God Rules the World

The article to which Eric points us has me quite studious this morning. 

The only proper sense of “theocracy” is the simple recognition that God rules the world.

Of course,  the matter is not “simple” when one considers the radical re-ordering of the very questions that get asked when one begins here.  The wrestling with the powers like the state and  “the city” (Cavanaugh has a chapter in Radical Orthodoxy: A New Theology  called The City: Beyond Secular Parody,  which I went and checked out from Vandy’s Divinity Library,  to read alongside of Graham Ward’s Cities of God (Ward also is one of the editors of the Radical Orthodoxy book,  and his book is in the same “series” on Radical Orthodoxy)
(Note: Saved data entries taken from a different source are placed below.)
/-- An open round of step 5 that waits for one batch from this partition itself. -/
def roundOf (kind : RoundKind) : Round :=
  ⟨1, kind, 0, 0, 0, 0, 0, 0, 1, none, none, 7, 5, noDesc, [⟨0, [], [], [], 0, false, false⟩], [], [], 0, 0, false⟩

/-- Premises of `ExchangeMessagesArrive`: a message of the open step, of one before it and of one after it. -/
theorem witness_ExchangeMessagesArrive :
    (∀ x ∈ [(RoundKind.receive, 0x10), (.dispatch, 0x11)],
      let d : Dev := { inStep .forward with xchs := [(2, ⟨[], [roundOf x.1], 2⟩)] }
      let m := xchMsg x.2 5
      64 ≤ m.length ∧ fieldAt m 0 1 = x.2 ∧ matchMsg d 0 (srcHandle d (.fabric m)) x.1 m = .land 2 1 0 ∧
        matchMsg d 0 0 x.1 (xchMsg x.2 4) = .drop 0 ∧ matchMsg d 0 0 x.1 (xchMsg x.2 6) = .wait) ∧
    (let m := xchMsg 0x14 5
     fieldAt m 0 1 = 0x14 ∧ 64 ≤ m.length ∧ stepRule (inStep .forward) 0 m = none) ∧
    (let m := xchMsg 0x10 5
     Runs (takeMsg 0 [2, 3] (.fabric m)) (inStep .forward) (some m) (inStep .forward)) :=
  ⟨by decide, by decide, fun _ => rfl⟩

/-- Slice 0 of the open step, of 32 elements with its accumulator at offset 0 of core 0, expecting `n` contributions, in state `st`. -/
def sliceWith (st : SliceSt) (n : Nat) : Slice := ⟨0, 0, 32, n, 0, 0, 0, 4, st, 0, false, .none⟩

/-- The open step with that slice. -/
def slicing (x : Slice) : Dev := { inStep .backward with escs := [(0, { Esc.empty with
  st := .running
  step := 5
  slices := [x] })] }

/-- A contribution of job 7 and step `n` to slice 0 from contributor 0: all 32 elements, as F32, its first and last message. -/
def contrib (n : Nat) : List Byte :=
  leBytes 4 7 ++ leBytes 4 0 ++ leBytes 8 n ++ leBytes 4 0 ++ leBytes 4 32 ++ leBytes 2 0 ++ leBytes 1 0 ++ leBytes 1 3 ++ leBytes 4 0 ++ List.replicate 128 0#8

/-- The first and the last bit of contributor 0 of that slice are set. -/
def finished : Dev := { slicing (sliceWith .accum 2) with mems := [(.spad 0, memWith 128 (leBytes 1 1 ++ List.replicate 511 0#8 ++ leBytes 1 1))] }

set_option maxRecDepth 100000 in
/-- Premises of `ContributionsArrive`: each way a contribution is sorted. -/
theorem witness_ContributionsArrive :
    sortContrib (slicing (sliceWith .accum 2)) 0 (contrib 4) = .stale ∧ sortContrib (slicing (sliceWith .accum 2)) 0 (contrib 6) = .wait ∧
    sortContrib (slicing (sliceWith .idle 2)) 0 (contrib 5) = .zero 0 (sliceWith .idle 2) ∧
    sortContrib (slicing (sliceWith .accum 1)) 0 (contrib 5) = .take 0 (sliceWith .accum 1) .f32 ∧
    (sortContrib finished 0 (contrib 5) = .take 0 (sliceWith .accum 2) .f32 ∧ sliceBit finished (sliceWith .accum 2) 0 0 = true ∧
      sliceBit finished (sliceWith .accum 2) 1 0 = true) ∧
    (let d := slicing (sliceWith .accum 1)
     let x := sliceWith .accum 1
     Runs (takeMsg 0 [1] (.fabric (contrib 5))) d (some (contrib 5)) d ∧ Runs (dropMsg (.fabric (contrib 5))) d () d ∧
       sliceBit d x 1 (fieldAt (contrib 5) 0x18 2) = false ∧ sliceBit d x 0 (fieldAt (contrib 5) 0x18 2) = !(bitOf (fieldAt (contrib 5) 0x1B 1) 0) ∧ ∃ e1 e2,
       Runs (onlyIf (bitOf (fieldAt (contrib 5) 0x1B 1) 0) (setSliceBit x 0 (fieldAt (contrib 5) 0x18 2))) d () e1 ∧
       Runs (addContribution 0 x .f32 0 32 ((contrib 5).drop 32)) e1 true e2) ∧
    (let x := { sliceWith .idle 2 with zeroing := true }
     (escOf (slicing x) 0).slices[0]? = some x ∧ x.st = .idle ∧ x.zeroing = true ∧ (partOf (slicing x) 0).step.isSome = true) :=
  ⟨by decide +kernel, by decide +kernel, by decide +kernel, by decide +kernel, by decide +kernel, ⟨fun _ => rfl, fun _ => rfl, by decide +kernel, by decide +kernel, _, _,
    fun _ => by rfl, fun _ => by rfl⟩, by decide +kernel⟩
Cavanaugh has quite a few rather juicy quotes.  A few:

On globalization:

There’s some truth to the uniting effect. The internet, for example, is a remarkable tool for getting in touch with people around the world. That’s a good thing. But the idea that we’re all one big happy family now is really absurd. People are being worked to death to make our toys in China and Thailand and other places. We are not one big happy family.

Graham Ward keeps promising in my early reading in Cities of God to talk about cyberspace……I’m looking forward to it……hopefully a big improvement on Quentin Schultze’s treatment in his book of 5 years ago (Habits of the High-Tech Heart),  which I just hated.
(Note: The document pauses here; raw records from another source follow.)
-- ==== Sys2Proof/Machine/Dispatch.lean ====
section
/-! DEFINITION. Execute (40_cycle.md R94): the meaning of each instruction, one arm a row of spec/opcode_table.json. -/

namespace Sys2Proof.Machine

/-- The effect of one decoded instruction, before the timer step. -/
def exec (i : Instr) (s : State) : Host.Outcome State Fault Refusal :=
  match i with
  | .cls => Sys2Proof.Machine.execCls s
  | .ret => Sys2Proof.Machine.execRet s
  | .jp nnn => Sys2Proof.Machine.execJp nnn s
  | .call nnn => Sys2Proof.Machine.execCall nnn s
  | .seVB x nn => Sys2Proof.Machine.execSeVB x nn s
  | .sneVB x nn => Sys2Proof.Machine.execSneVB x nn s
  | .seVV x y => Sys2Proof.Machine.execSeVV x y s
  | .ldVB x nn => Sys2Proof.Machine.execLdVB x nn s
  | .addVB x nn => Sys2Proof.Machine.execAddVB x nn s
  | .ldVV x y => Sys2Proof.Machine.execLdVV x y s
  | .orVV x y => Sys2Proof.Machine.execOrVV x y s
  | .andVV x y => Sys2Proof.Machine.execAndVV x y s
  | .xorVV x y => Sys2Proof.Machine.execXorVV x y s
  | .addVV x y => Sys2Proof.Machine.execAddVV x y s
  | .subVV x y => Sys2Proof.Machine.execSubVV x y s
  | .shrV x y => Sys2Proof.Machine.execShrV x y s
  | .subnVV x y => Sys2Proof.Machine.execSubnVV x y s
  | .shlV x y => Sys2Proof.Machine.execShlV x y s
  | .sneVV x y => Sys2Proof.Machine.execSneVV x y s
  | .ldI nnn => Sys2Proof.Machine.execLdI nnn s
  | .jpV0 nnn => Sys2Proof.Machine.execJpV0 nnn s
  | .rnd x nn => Sys2Proof.Machine.execRnd x nn s
  | .drw x y n => Sys2Proof.Machine.execDrw x y n s
  | .skp x => Sys2Proof.Machine.execSkp x s
  | .sknp x => Sys2Proof.Machine.execSknp x s
  | .ldVDT x => Sys2Proof.Machine.execLdVDT x s
  | .ldVK x => Sys2Proof.Machine.execLdVK x s
  | .ldDTV x => Sys2Proof.Machine.execLdDTV x s
  | .ldSTV x => Sys2Proof.Machine.execLdSTV x s
  | .addIV x => Sys2Proof.Machine.execAddIV x s
  | .ldFV x => Sys2Proof.Machine.execLdFV x s
  | .ldBV x => Sys2Proof.Machine.execLdBV x s
  | .ldMV x => Sys2Proof.Machine.execLdMV x s
  | .ldVM x => Sys2Proof.Machine.execLdVM x s

end Sys2Proof.Machine
end

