-- ==== Sys2Proof/Machine/Core.lean ====
section
/-! DEFINITION. The machine as the host runs it. -/

def Sys2Proof.core : Host.Core := { State := Sys2Proof.Machine.State, Fault := Sys2Proof.Machine.Fault, Refusal := Sys2Proof.Machine.Refusal, step := Sys2Proof.Machine.step, reset := Sys2Proof.Machine.State.reset }
end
When we have debates about NAFTA, the question is always phrased: “Is this going to be good or bad for America?” We never get to the real question: “Which class of Americans is this going to be good or bad for?” The basic answer, of course, is that it’s good for capital and bad for labor.

The imagination:

You’ve made the argument that the Eucharist is an answer to globalization. What do you mean?

I want to be cautious about saying the Eucharist is the answer to anything. It’s not magic. But it is central to a Christian way of seeing and acting. That’s what I’m talking about.

In the Eucharist the global is realized in the local. Each congregation that meets has the whole Body of Christ present. It’s a different way of talking about the relationship between the global and the local that doesn’t have the same implications as the total dominance of the global over the local.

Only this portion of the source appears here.